• Task to carry out
The lines to return are those below that contain the word "image".

== Records for this exercise

-- ==== Sys2Proof/Machine/Networks.lean ====
section
/-! DEFINITION. Counting networks (R220 to R231). -/

namespace Sys2Proof.Machine

open Sys2Proof

/-- What a layer joins a wire with (R220). -/
def layerMask (layer : Nat) : Nat := ([1, 3, 1, 7, 2, 1, 15, 4, 2, 1] : List Nat).getD layer 1

/-- The lower wire of the balancer a wire meets in a layer (R220). -/
def lowerWire (layer wire : Nat) : Nat := min wire (wire ^^^ layerMask layer)

/-- The number of the balancer a wire meets in a layer (R220). -/
def balancerOf (layer wire : Nat) : Nat :=
  8 * layer + ((List.range (lowerWire layer wire)).filter fun i => decide (i < i ^^^ layerMask layer)).length

/-- A token passes a balancer in a tick: it leaves by the toggle, which inverts (R221). -/
def Net.passToken (n : Net) (t : NetToken) (tick : BitVec 64) : Net :=
  let b := balancerOf t.layer t.wire
  let low := lowerWire t.layer t.wire
  let wire := if n.toggles.getLsbD b then low ^^^ layerMask t.layer else low
  { n with
    toggles := n.toggles ^^^ (1#80 <<< b)
    passed := n.passed ++ [b]
    tokens := n.tokens.map fun x =>
      if x.id = t.id then { x with wire := wire, layer := t.layer + 1, since := tick } else x }

/-- Whether a token reached its place before another that stands before the same balancer or exit (R221). -/
def NetToken.before (x t : NetToken) : Bool :=
  decide (x.since.toNat < t.since.toNat)
    || (x.since == t.since && (decide (x.wire < t.wire) || (x.wire == t.wire && decide (x.id < t.id))))

/-- Whether a token may move in this tick: it got here in an earlier one, its core is not halted or is still to be given
its value (R230, R412), the balancer has passed no token in this tick, and no other token that moves came before it
(R221). Marked DEDUCED, log 28. -/
def State.tokenMoves (s : State) (n : Net) (t : NetToken) : Bool :=
  let live (x : NetToken) : Bool := decide (x.since.toNat < s.tick.toNat) && ((s.coreAt x.core).stop != .halted
    || (s.slotAt x.core x.slot).tkns.any fun y => y.1 == x.id)
  let meets (x : NetToken) : Bool := x.layer == t.layer &&
    (if t.layer < 10 then balancerOf x.layer x.wire == balancerOf t.layer t.wire else x.wire == t.wire)
  live t && !(decide (t.layer < 10) && n.passed.contains (balancerOf t.layer t.wire))
    && !(n.tokens.any fun x => live x && meets x && x.before t)

/-- A token passes the balancer before it (R221). -/
def execBalancerPass (net id : Nat) (s : State) : Res :=
  .next <|
    let n := s.netAt net
    match n.tokens.find? (·.id == id) with
    | some t => if t.layer < 10 ∧ s.tokenMoves n t then s.setNet net (n.passToken t s.tick) else s
    | none => s

/-- The edge of a TKN that waits at an entry that is not open (R229). -/
def tknEdge (s : State) (net : Nat) : Edge where
  party := .task s.cur s.slot
  at_ := s.cur
  kind := .tkn
  core := s.cur
  win := net
  level := 0
  arg := 0
  site := s.siteOf s.cur s.slot
  retry := none
  reported := false

/-- The tick in which a token enters a wire: each takes one in a tick, and a token that has come to the wire before goes
first (R221). Marked DESIGN CHOICE, log 95. -/
def Net.entryTick (n : Net) (wire : Nat) (tick : BitVec 64) : BitVec 64 :=
  n.tokens.foldl (init := tick) fun m x =>
    if x.layer = 0 ∧ x.wire = wire ∧ m.toNat ≤ x.since.toNat then x.since + 1 else m

/-- A token enters a network on the wire of its core; its slot is owed the value (R222, R229). A token that waits for
its wire behind another counts as inside. Marked DESIGN CHOICE, log 94. -/
def State.enterToken (s : State) (net c t : Nat) (d : BitVec 5) : State :=
  let n := s.netAt net
  let id := s.nextToken
  let s := { s with nextToken := id + 1 }
  let tok : NetToken := ⟨id, c % 16, 0, n.entryTick (c % 16) s.tick, c, t⟩
  let sl := s.slotAt c t
  (s.setNet net { n with tokens := n.tokens ++ [tok] }).setSlot c t { sl with tkns := sl.tkns ++ [(id, d)] }

/-- A network fault (R228). -/
def netTrap (h : BitVec 3) (why fn : Nat) : Trap :=
  trapOf 11 (BitVec.ofNat 64 (h.toNat * 2 ^ 16 + why * 2 ^ 8 + fn))

/-- The network a handle names, checked (R225, R228): V, then the owner. Marked DEDUCED, log 18. -/
def withHandle (h : BitVec 3) (fn : Nat) (s : State) (k : Nat → Net → Out) : Out :=
  let w := (s.coreAt s.cur).bnh[h.toNat]'h.isLt
  let net := w.toNat % 32
  let n := s.netAt net
  if !w.getLsbD 8 then .trap (netTrap h 1 fn)
  else if n.owner.isNone || n.owner != s.tenantOf s.cur then .trap (netTrap h 3 fn)
  else k net n

/-- TKN (R222, R229). -/
def execTkn (d : BitVec 5) (h : BitVec 3) (s : State) : Res :=
  finish s (withHandle h 0x11 s fun net n =>
    if n.exh then .trap (netTrap h 2 0x11)
    else
      match n.state with
      | .opened => .done (s.enterToken net s.cur s.slot d)
      | .draining | .closed => .hold (s.waitMe (.tkn net h d) (tknEdge s net)))

/-- The slots that wait at a network's entry, in the order in which they began (R229). -/
def State.tknWaiters (s : State) (net : Nat) : List (Nat × Nat × BitVec 3 × BitVec 5) :=
  s.edges.filterMap fun e =>
    match e.party with
    | .task c t =>
      match (s.slotAt c t).wait with
      | some (.tkn m h d) => if m = net then some (c, t, h, d) else none
      | _ => none
    | .cmd _ | .unit _ => none

/-- A network opens: waiting TKNs enter in order, and their tasks go on (R226, R229). -/
def State.openNet (s : State) (net : Nat) : State :=
  let s' := s.setNet net { s.netAt net with state := .opened, closer := none, byReset := false }
  (s.tknWaiters net).foldl (init := s') fun s x =>
    ((s.wake x.1 x.2.1).enterToken net x.1 x.2.1 x.2.2.2).advance x.1 x.2.1

/-- A task held by BNDRN goes on when its network has closed (R229). -/
def State.endDrain (s : State) (net : Nat) : State :=
  s.cores.foldl (init := s) fun s e =>
    e.2.slots.foldl (init := s) fun s x =>
      if (s.slotAt e.1 x.1).hold = .drain net then
        (s.setSlot e.1 x.1 { s.slotAt e.1 x.1 with hold := .none }).advance e.1 x.1
      else s

/-- A draining network with no token inside becomes closed (R226). -/
def State.settleNet (s : State) (net : Nat) : State :=
  let n := s.netAt net
  if n.state = .draining ∧ n.tokens = [] then (s.setNet net { n with state := .closed }).endDrain net else s

/-- EXH becomes 1: waiting TKNs raise the fault with WHY 2 at once (R229). -/
def State.exhaust (s : State) (net : Nat) : State :=
  let s' := s.setNet net { s.netAt net with exh := true, state := .draining, closer := none }
  (s.tknWaiters net).foldl (init := s') fun s x =>
    let s := s.wake x.1 x.2.1
    s.takeTrap x.1 x.2.1 (netTrap x.2.2.1 2 0x11) (s.slotAt x.1 x.2.1).pc

/-- A value reaches the register of the slot that is owed it; it is discarded and LOST counts it where the slot has been
freed or reset meanwhile (R222, R229, R231); a trap of the slot that waited for the value is taken (R230). -/
def State.tokenValue (s : State) (net : Nat) (t : NetToken) (v : Nat) : State :=
  let sl := s.slotAt t.core t.slot
  match sl.tkns.find? fun x => x.1 == t.id with
  | some (_, d) =>
    (s.setSlot t.core t.slot
      ({ sl with tkns := sl.tkns.filter fun x => x.1 != t.id }.writeG d (BitVec.ofNat 64 v))).takeHeldTraps t.core t.slot
  | none =>
    let n := s.netAt net
    s.setNet net { n with lost := if n.lost = 0xFFFF#16 then 0xFFFF#16 else n.lost + 1 }

/-- A token leaves an exit wire: it takes its value, and the wire's counter advances (R222); EXH is set at 2^47 from
draining too (R226). Marked DESIGN CHOICE, log 96. -/
def execTknTokenExit (net id : Nat) (s : State) : Res :=
  .next <|
    let n := s.netAt net
    match n.tokens.find? (·.id == id) with
    | none => s
    | some t =>
      if t.layer < 10 ∨ !s.tokenMoves n t then s
      else
        let w := t.wire % 16
        let c := n.exits.toList.getD w 0
        let n' := { n with
          exits := n.exits.setIfInBounds w (c + 1)
          tokens := n.tokens.filter (·.id != id) }
        let s := (s.setNet net n').tokenValue net t (16 * c.toNat + w)
        let s := if (c + 1).toNat = 2 ^ 47 ∧ !n.exh then s.exhaust net else s
        s.settleNet net

/-- BNDRN: it closes the entry and holds the task until the network is closed (R229). Marked DEDUCED, log 18. -/
def bndrnOut (net : Nat) (n : Net) (s : State) : Out :=
  let s := match n.state with
    | .opened => s.setNet net { n with state := .draining, closer := some (s.cur, s.slot), byReset := false }
    | .draining | .closed => s
  let s := s.settleNet net
  match (s.netAt net).state with
  | .closed => .done s
  | .opened | .draining => .hold (s.setMe { s.me with hold := .drain net })

/-- BNDRN (R229). -/
def execBndrn (h : BitVec 3) (s : State) : Res :=
  finish s (privileged (.bndrn h) s fun s => withHandle h 0x12 s fun net n => bndrnOut net n s)

/-- The image of a closed network (R227). -/
def Net.image (n : Net) : List Byte :=
  (n.exits.toList.flatMap fun c => bytesOf 6 c.toNat) ++ bytesOf 10 n.toggles.toNat ++ bytesOf 2 n.lost.toNat
    ++ [if n.exh then 1 else 0, 0, 0, 0]

/-- An operation on a closed network (R228). Marked DEDUCED, log 18. -/
def onClosed (h : BitVec 3) (fn : Nat) (s : State) (k : Nat → Net → Out) : Out :=
  withHandle h fn s fun net n =>
    match n.state with
    | .closed => k net n
    | .opened | .draining => .trap (netTrap h 4 fn)

/-- BNSAV (R229). -/
def execBnsav (h : BitVec 3) (a : BitVec 4) (s : State) : Res :=
  finish s (privileged (.bnsav h a) s fun s => onClosed h 0x13 s fun _ n =>
    let va := s.me.readA a
    if va.toNat % 16 ≠ 0 then .trap (netTrap h 6 0x13)
    else settled s fun s =>
      match s.bulkFault s.cur (.store []) va 7 16 with
      | some f => .trap (f.trap 1)
      | none => metered (.store []) va 112 64 s fun s => .done (State.bulkPut 7 s s.cur va n.image))

/-- The network an image loads; none where a byte or bit required to be zero is not (R227, R229). -/
def Net.load (n : Net) (bs : List Byte) : Option Net :=
  let v := ofBytes bs
  if v / 2 ^ 865 ≠ 0 then none
  else
    some { n with
      exits := Vector.ofFn fun i : Fin 16 => BitVec.ofNat 48 (v / 2 ^ (48 * i.val))
      toggles := BitVec.ofNat 80 (v / 2 ^ 768)
      lost := BitVec.ofNat 16 (v / 2 ^ 848)
      exh := decide (v / 2 ^ 864 % 2 = 1) }

/-- BNLOAD (R229): it opens the network unless EXH = 1. -/
def execBnload (h : BitVec 3) (a : BitVec 4) (s : State) : Res :=
  finish s (privileged (.bnload h a) s fun s => onClosed h 0x14 s fun net n =>
    let va := s.me.readA a
    if va.toNat % 16 ≠ 0 then .trap (netTrap h 6 0x14)
    else settled s fun s =>
      match s.bulkRead s.cur va 112 with
      | .error f => .trap (f.trap 0)
      | .ok bs =>
        match n.load bs with
        | none => .trap (netTrap h 5 0x14)
        | some n' => metered .load va 112 16 s fun s =>
          let s := s.setNet net n'
          .done (if n'.exh then s.exhaust net |>.settleNet net else s.openNet net))

/-- BNCLR (R229). -/
def execBnclr (h : BitVec 3) (s : State) : Res :=
  finish s (privileged (.bnclr h) s fun s => onClosed h 0x15 s fun net n =>
    .done ((s.setNet net { n with
      toggles := 0
      exits := Vector.replicate 16 0
      lost := 0
      exh := false }).openNet net))

end Sys2Proof.Machine
end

====

• Task answer
/-- The image of a closed network (R227). -/
def Net.image (n : Net) : List Byte :=
      | none => metered (.store []) va 112 64 s fun s => .done (State.bulkPut 7 s s.cur va n.image))
/-- The network an image loads; none where a byte or bit required to be zero is not (R227, R229). -/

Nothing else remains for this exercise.